The data:
-- ==== Sys2Proof/Laws/PerInstr.lean ====
section
/-! SUPPORT. Statements about every command, one constructor at a time: the opcode of a command packet lies in one of the ten
groups of R36, at an entry its group has. -/

namespace Sys2Proof

/-- A packet's opcode is 256 times its group, at most 9, plus an entry of the group. -/
def Laws.PacketOpcode.Statement (i : Instr) : Prop :=
  ∀ s h c e, Machine.envelope s i = some (h, c, e) → c.code / 256 ≤ 9 ∧ c.code % 256 ≤ 11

To do: Return the material exactly. Leave out no line.

Solved exercise:
-- ==== Sys2Proof/Laws/PerInstr.lean ====
section
/-! SUPPORT. Statements about every command, one constructor at a time: the opcode of a command packet lies in one of the ten
groups of R36, at an entry its group has. -/

namespace Sys2Proof

/-- A packet's opcode is 256 times its group, at most 9, plus an entry of the group. -/
def Laws.PacketOpcode.Statement (i : Instr) : Prop :=
  ∀ s h c e, Machine.envelope s i = some (h, c, e) → c.code / 256 ≤ 9 ∧ c.code % 256 ≤ 11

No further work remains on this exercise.